Central Limit Theorem

作者	fcamel (飛啊!warp的小駱駝)	看板	P_fcamel
標題	[statistics] Central Limit Theorem
時間	Tue Mar 28 02:24:21 2006

這個定理真是太帥了,
學到CLT後才有"我在學統計學"的感覺

background

    population: 全體分佈, 真正的分佈情形, 通常不知道它是如何分佈的
    sample    : 取樣, 從population中抓幾個data出來看

    mean of population和mean of samples是不一樣的,
    可以由mean of samples猜測mean of population,
    通常都是使用mean of samples

definition

    A statistic is a function of the random variables in a random samples.

    statistic: 統計量
    random sample -> independent identical distribution (iid)
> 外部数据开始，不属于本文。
-- ==== Sys2Proof/Machine/Bits.lean ====
section
/-! DEFINITION. Bit fields, byte order, saturation, CRCs and sparse tables: the helpers every other file uses. -/
namespace Sys2Proof.Machine

/-- Bits `lo` to `lo + len − 1` of a number (R3). -/
def fld (v lo len : Nat) : Nat := (v >>> lo) % 2 ^ len
/-- Bit `i` of a number. -/
def bitOf (v i : Nat) : Bool := v.testBit i
/-- A number that counts up and stays at the greatest value of its width. -/
def satInc {w : Nat} (v : BitVec w) : BitVec w := if v = BitVec.allOnes w then v else v + 1
/-- The same with an amount. -/
def satAdd {w : Nat} (v : BitVec w) (n : Nat) : BitVec w :=
  if v.toNat + n < 2 ^ w then BitVec.ofNat w (v.toNat + n) else BitVec.allOnes w
/-- An integer saturated to `w` bits, two's complement. -/
def satInt (w : Nat) (x : Int) : BitVec w :=
  if x > 2 ^ (w - 1) - 1 then BitVec.ofInt w (2 ^ (w - 1) - 1)
  else if x < -(2 ^ (w - 1)) then BitVec.ofInt w (-(2 ^ (w - 1)))
  else BitVec.ofInt w x
/-- The lesser and the greater of two words, unsigned. -/
def bvMin {w : Nat} (a b : BitVec w) : BitVec w := if b < a then b else a
def bvMax {w : Nat} (a b : BitVec w) : BitVec w := if a < b then b else a
/-- Ceiling division. -/
def ceilDiv (a b : Nat) : Nat := (a + b - 1) / b

/-- Bytes, least significant first, as a number (R4). -/
def leNat : List Byte → Nat
  | [] => 0
  | b :: bs => b.toNat + 256 * leNat bs
/-- A number as `n` bytes, least significant first (R4). -/
def natLe : Nat → Nat → List Byte
  | 0, _ => []
  | n + 1, v => BitVec.ofNat 8 v :: natLe n (v / 256)
/-- Bytes, most significant first, as a number (the exceptions to R4: R33, R402). -/
def beNat (bs : List Byte) : Nat := leNat bs.reverse
/-- `n` bytes of a byte string at an offset, zeros past its end. -/
def slice (bs : List Byte) (off n : Nat) : List Byte :=
  let t := (bs.drop off).take n
  t ++ List.replicate (n - t.length) 0
/-- Little-endian field of a byte string. -/
def leAt (bs : List Byte) (off n : Nat) : Nat := leNat (slice bs off n)
/-- One byte of a byte string. -/
def byteAt (bs : List Byte) (off : Nat) : Nat := leAt bs off 1
/-- Whether every byte of a range is zero. -/
def zeroAt (bs : List Byte) (off n : Nat) : Bool := leAt bs off n == 0

/-- An entry of a sparse table; an unlisted one reads as `d`. -/
def spGet {α : Type} (d : α) : List (Nat × α) → Nat → α
  | [], _ => d
  | (k, v) :: m, i => if k = i then v else spGet d m i
/-- A write to a sparse table: keys stay rising, and an entry equal to `d` is left out. -/
def spPut {α : Type} [DecidableEq α] (d : α) : List (Nat × α) → Nat → α → List (Nat × α)
  | [], i, v => if v = d then [] else [(i, v)]
  | (k, u) :: m, i, v =>
    if i < k then (if v = d then (k, u) :: m else (i, v) :: (k, u) :: m)
    else if i = k then (if v = d then m else (i, v) :: m)
    else (k, u) :: spPut d m i v
/-- Keys strictly above a bound and rising, and no entry equal to `d`. -/
def spWfFrom {α : Type} [DecidableEq α] (d : α) : Nat → List (Nat × α) → Bool
  | _, [] => true
  | lo, (k, v) :: m => decide (lo ≤ k) && decide (v ≠ d) && spWfFrom d (k + 1) m
/-- The canonical form of a sparse table. -/
def spWf {α : Type} [DecidableEq α] (d : α) (m : List (Nat × α)) : Bool := spWfFrom d 0 m

/-- A rising list of numbers with one more. -/
def insertNat (x : Nat) : List Nat → List Nat
  | [] => [x]
  | y :: ys => if x < y then x :: y :: ys else if x = y then y :: ys else y :: insertNat x ys

/-- One byte into the reflected CRC-32 register (IEEE 802.3 polynomial, R196). -/
def crc32Byte (c : BitVec 32) (b : Byte) : BitVec 32 :=
  (List.range 8).foldl (fun c _ => if c.getLsbD 0 then (c >>> 1) ^^^ 0xEDB88320#32 else c >>> 1)
    (c ^^^ b.setWidth 32)
/-- CRC-32 with initial value all ones and the result complemented (R196, R347). -/
def crc32 (bs : List Byte) : BitVec 32 := ~~~ (bs.foldl crc32Byte 0xFFFFFFFF#32)

/-- One byte into the console's CRC-16 (polynomial 0x1021, R395). -/
def crc16Byte (c : BitVec 16) (b : Byte) : BitVec 16 :=
  (List.range 8).foldl (fun c _ => if c.getLsbD 15 then (c <<< 1) ^^^ 0x1021#16 else c <<< 1)
    (c ^^^ (b.setWidth 16 <<< 8))
/-- The check code of a console line's body (R395). -/
def crc16 (bs : List Byte) : BitVec 16 := bs.foldl crc16Byte 0xFFFF#16

/-- A number rounded to the nearest of a quotient, ties to even. -/
def divRne (a : Int) (b : Nat) : Int :=
  let q := a / b
  let r := a % b
  if 2 * r < b then q else if 2 * r > b then q + 1 else if q % 2 = 0 then q else q + 1

end Sys2Proof.Machine
end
    白話文解釋: 給定一些sample, 套入一組算式得出一個統計量

    ex: Xavg = sigma(Xi)/n, V = sigma(Xi-avg)/(n-1),
        Xavg, V are statistics

central limit theorem

let Xavg = (X1 + X2 + ... + Xn)/n, where Xi is random variable,

let u = E[Xi], v = V[Xi]
E[Xavg] = (u + u + ... + u)/n = u
V[Xavg] = (v + v + ... + v)/(n^2) = v/n

standardize Xavg: (CLT)

    Z = (Xavg - u) / (v/n)^0.5,
    as n -> Inf. is the standard normal distribution

meaning of CLT

不管Xi是什麼機率分佈, 一次抓n個數做平均, 以這個平均數為新的random variable,
取樣夠多次後這個平均數就會成normal distribution
( 如果取樣 k 次的話, 等於用了 kn 個sample )

由於是觀察"平均數"(mean of samples)這個統計量,
機率分佈自然會以mean of population為中心往兩側分佈遞減

由 Z 來看, 取樣多次後雖然會逼近normal distribution,
但因為平均的效果, 會使variance縮小